We were in the Cricket Club at Irby, which is a lovely club house, Wirral are very lucky to have such excellent facilities there, and it was nice to a have a bar available whilst we all socialised. Wirral Club members were very welcoming.

Tom was an entertaining Quiz master, and before we knew it was eyes down, thinking caps on. In my own little team of myself and Greg I found I was mostly happy with the general knowledge – but literally handed over the quiz sheet when it came to the radio questions (and non of you are surprised abit are you? :-) ). 60 questions passed by remarkably quickly, and I realised that I hadn't really looked at the official team in the entire time of the quiz, so involved was I in our own answers. Then we took a break and had some sandwiches kindly provided by a member of Wirral Club.

Marking then commenced – you can imagine what it was like, all good fun, but plenty of “what about....”, Alan sat impertubable throughout – clearly enjoying himself.

And the final result, our offficial team won on behalf of Chester – well done again chaps.
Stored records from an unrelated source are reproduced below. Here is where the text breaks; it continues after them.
-- ==== Sys2Proof/Laws/PerInstr.lean ====
section
/-! SUPPORT. The laws of single commands as syntax: one lemma per constructor of `Instr`. -/

namespace Sys2Proof.Laws.RoundTrip

/-- The command's word has RSVD = 0 and an assigned opcode, and decodes to the command (30_encoding.md R87-R89). -/
def Statement (i : Instr) : Prop := instrWellFormed i = true ∧ decode (encode i) = .ok i

theorem nop : Statement .nop := by unfold Statement; decide
theorem read : Statement .read := by unfold Statement; decide
theorem progPage : Statement .progPage := by unfold Statement; decide
theorem write : Statement .write := by unfold Statement; decide
theorem eraseSector : Statement .eraseSector := by unfold Statement; decide
theorem eraseBlock : Statement .eraseBlock := by unfold Statement; decide
theorem eraseChip : Statement .eraseChip := by unfold Statement; decide
theorem readId : Statement .readId := by unfold Statement; decide
theorem crcInit : Statement .crcInit := by unfold Statement; decide
theorem crcBuf : Statement .crcBuf := by unfold Statement; decide
theorem validateRecord : Statement .validateRecord := by unfold Statement; decide
theorem validateHeader : Statement .validateHeader := by unfold Statement; decide

end Sys2Proof.Laws.RoundTrip
end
The winners from the audience teams, to my total shock, was Greg and I (mostly thanks to Greg I suspect) – all of which left me tickled pink with delight and richer by a bottle.

All in all it was a really fun evening, inviting the audience to participate was a stroke of genius as it got us all involved and made it much more fun. Our welcome was warm and every one enjoyed themselves – a perfect night out for us all.

I must also pass on special thanks to Neil G4AOR for the pictures he took and kindly forwarded to me.

Thankyou again to Wirral Club for hosting such a fun, entertaining and brain teasing evening.
Lisa Mossop M0LSA, Chairman Chester & District Radio Society

Tunnel Communications (Standedge Tunnel), by Eric Walton & Jack McEwan

Eric and Jack commenced their presentation by going through a little personal history, the Standedge Tunnels History and then the background to the tunnel communications exercise.

Standedge tunnel runs NW / SW and directly seperates Greater Manchester from the connabation of Leeds and Yorkshire, it presents a nearly impenetrable barrier for tunnel communication.
The tunnel is 5 kilometres long, running under rugged hills and valleys, and can only be approached via windy village/rural roads. Standedge tunnels isn't just one tunnel, its comprises of four, the first was built in 1795 – 1810 for the Huddersfield canal, which has recently been refurbished and is navigable. The other three are rail tunnels, one currently in use for high speed trains, freight trains etc, the other two are no longer in use.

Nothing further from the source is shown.